[Stored items]

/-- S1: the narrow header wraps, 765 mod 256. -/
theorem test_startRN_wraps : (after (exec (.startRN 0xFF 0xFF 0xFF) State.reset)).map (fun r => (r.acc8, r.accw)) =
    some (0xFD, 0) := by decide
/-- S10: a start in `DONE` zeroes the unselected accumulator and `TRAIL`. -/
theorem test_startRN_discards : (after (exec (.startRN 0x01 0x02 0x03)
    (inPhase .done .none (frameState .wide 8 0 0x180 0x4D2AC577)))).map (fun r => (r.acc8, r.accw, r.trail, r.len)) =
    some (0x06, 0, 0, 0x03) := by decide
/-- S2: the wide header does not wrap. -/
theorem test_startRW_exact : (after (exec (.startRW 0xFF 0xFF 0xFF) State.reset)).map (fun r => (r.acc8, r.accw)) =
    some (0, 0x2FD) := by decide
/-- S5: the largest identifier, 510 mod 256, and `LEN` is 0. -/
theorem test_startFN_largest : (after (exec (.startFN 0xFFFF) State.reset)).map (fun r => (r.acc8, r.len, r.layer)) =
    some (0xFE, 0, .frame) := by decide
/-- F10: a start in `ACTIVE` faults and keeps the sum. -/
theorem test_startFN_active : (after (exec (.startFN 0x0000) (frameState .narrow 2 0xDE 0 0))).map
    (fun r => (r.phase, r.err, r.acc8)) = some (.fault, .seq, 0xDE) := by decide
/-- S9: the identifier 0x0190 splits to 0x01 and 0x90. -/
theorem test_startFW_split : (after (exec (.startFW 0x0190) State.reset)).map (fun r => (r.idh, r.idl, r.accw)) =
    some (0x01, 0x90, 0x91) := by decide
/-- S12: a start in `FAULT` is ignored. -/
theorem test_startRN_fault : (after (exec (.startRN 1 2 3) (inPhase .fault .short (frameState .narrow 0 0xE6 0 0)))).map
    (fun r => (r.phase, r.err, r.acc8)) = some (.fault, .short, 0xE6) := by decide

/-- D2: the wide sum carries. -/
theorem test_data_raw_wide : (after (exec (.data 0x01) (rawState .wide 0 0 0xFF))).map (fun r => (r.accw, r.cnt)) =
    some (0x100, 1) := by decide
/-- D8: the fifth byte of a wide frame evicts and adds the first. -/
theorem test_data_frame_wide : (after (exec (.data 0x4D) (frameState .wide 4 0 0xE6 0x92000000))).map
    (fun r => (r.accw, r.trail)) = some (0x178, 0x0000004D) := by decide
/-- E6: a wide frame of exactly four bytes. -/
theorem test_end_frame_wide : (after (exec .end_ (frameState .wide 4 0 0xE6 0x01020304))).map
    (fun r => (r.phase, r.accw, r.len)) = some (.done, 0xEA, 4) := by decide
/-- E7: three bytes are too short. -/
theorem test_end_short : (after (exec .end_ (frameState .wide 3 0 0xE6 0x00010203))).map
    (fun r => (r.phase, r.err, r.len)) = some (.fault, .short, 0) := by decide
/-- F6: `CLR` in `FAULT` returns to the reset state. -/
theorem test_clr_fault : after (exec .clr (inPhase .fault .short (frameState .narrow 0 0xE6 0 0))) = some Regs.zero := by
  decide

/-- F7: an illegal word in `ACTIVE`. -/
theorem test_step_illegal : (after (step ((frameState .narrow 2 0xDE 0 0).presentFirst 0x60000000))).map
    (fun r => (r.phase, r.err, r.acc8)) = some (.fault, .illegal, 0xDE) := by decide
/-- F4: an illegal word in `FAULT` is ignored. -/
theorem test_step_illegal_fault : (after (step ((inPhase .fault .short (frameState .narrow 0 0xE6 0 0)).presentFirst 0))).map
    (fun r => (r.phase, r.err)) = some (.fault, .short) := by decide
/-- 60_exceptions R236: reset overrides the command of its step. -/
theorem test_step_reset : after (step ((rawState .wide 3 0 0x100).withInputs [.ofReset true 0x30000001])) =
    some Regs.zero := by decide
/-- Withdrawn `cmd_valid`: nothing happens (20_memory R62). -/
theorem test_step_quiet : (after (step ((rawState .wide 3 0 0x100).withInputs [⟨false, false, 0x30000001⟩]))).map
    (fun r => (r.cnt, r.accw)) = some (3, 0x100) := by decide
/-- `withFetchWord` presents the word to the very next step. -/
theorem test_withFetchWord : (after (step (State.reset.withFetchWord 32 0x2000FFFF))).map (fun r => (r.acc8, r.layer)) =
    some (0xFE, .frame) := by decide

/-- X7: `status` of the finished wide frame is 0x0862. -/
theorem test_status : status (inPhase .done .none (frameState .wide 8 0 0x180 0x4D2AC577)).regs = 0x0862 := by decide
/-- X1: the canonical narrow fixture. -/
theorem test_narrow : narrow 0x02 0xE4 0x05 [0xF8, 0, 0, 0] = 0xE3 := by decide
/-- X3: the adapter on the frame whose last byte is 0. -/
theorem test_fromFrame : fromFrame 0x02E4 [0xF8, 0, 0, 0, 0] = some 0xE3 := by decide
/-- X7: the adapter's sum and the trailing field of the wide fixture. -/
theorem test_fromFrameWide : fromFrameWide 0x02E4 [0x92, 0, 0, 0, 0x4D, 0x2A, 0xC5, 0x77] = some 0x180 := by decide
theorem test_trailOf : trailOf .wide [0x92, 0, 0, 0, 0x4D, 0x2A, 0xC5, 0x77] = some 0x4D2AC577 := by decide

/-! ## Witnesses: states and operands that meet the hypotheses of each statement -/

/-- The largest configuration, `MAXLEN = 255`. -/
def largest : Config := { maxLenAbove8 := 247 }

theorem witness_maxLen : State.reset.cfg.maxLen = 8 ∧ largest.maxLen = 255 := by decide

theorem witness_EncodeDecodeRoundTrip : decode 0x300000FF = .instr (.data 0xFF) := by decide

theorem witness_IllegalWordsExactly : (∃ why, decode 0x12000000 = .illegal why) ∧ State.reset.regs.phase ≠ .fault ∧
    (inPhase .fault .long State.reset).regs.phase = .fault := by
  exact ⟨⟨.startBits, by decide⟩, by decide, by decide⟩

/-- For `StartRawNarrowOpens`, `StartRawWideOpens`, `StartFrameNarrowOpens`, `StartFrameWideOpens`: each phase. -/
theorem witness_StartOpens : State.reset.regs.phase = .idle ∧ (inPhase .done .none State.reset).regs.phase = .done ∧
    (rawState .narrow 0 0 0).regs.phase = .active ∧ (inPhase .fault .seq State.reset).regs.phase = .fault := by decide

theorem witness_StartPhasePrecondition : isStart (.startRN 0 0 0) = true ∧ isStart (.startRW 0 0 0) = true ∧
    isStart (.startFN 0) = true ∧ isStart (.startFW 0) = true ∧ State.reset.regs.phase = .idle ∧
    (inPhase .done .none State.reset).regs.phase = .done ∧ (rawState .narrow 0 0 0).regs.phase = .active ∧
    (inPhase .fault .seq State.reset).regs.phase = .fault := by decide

**TASK GOAL**
Could you repeat exactly the lines above from the line with "theorem test_fromFrameWide : fromFrameWide" up to and including the line with "exact ⟨⟨.startBits, by", and only those?

**TASK RESPONSE**
theorem test_fromFrameWide : fromFrameWide 0x02E4 [0x92, 0, 0, 0, 0x4D, 0x2A, 0xC5, 0x77] = some 0x180 := by decide
theorem test_trailOf : trailOf .wide [0x92, 0, 0, 0, 0x4D, 0x2A, 0xC5, 0x77] = some 0x4D2AC577 := by decide

/-! ## Witnesses: states and operands that meet the hypotheses of each statement -/

/-- The largest configuration, `MAXLEN = 255`. -/
def largest : Config := { maxLenAbove8 := 247 }

theorem witness_maxLen : State.reset.cfg.maxLen = 8 ∧ largest.maxLen = 255 := by decide

theorem witness_EncodeDecodeRoundTrip : decode 0x300000FF = .instr (.data 0xFF) := by decide

theorem witness_IllegalWordsExactly : (∃ why, decode 0x12000000 = .illegal why) ∧ State.reset.regs.phase ≠ .fault ∧
    (inPhase .fault .long State.reset).regs.phase = .fault := by
  exact ⟨⟨.startBits, by decide⟩, by decide, by decide⟩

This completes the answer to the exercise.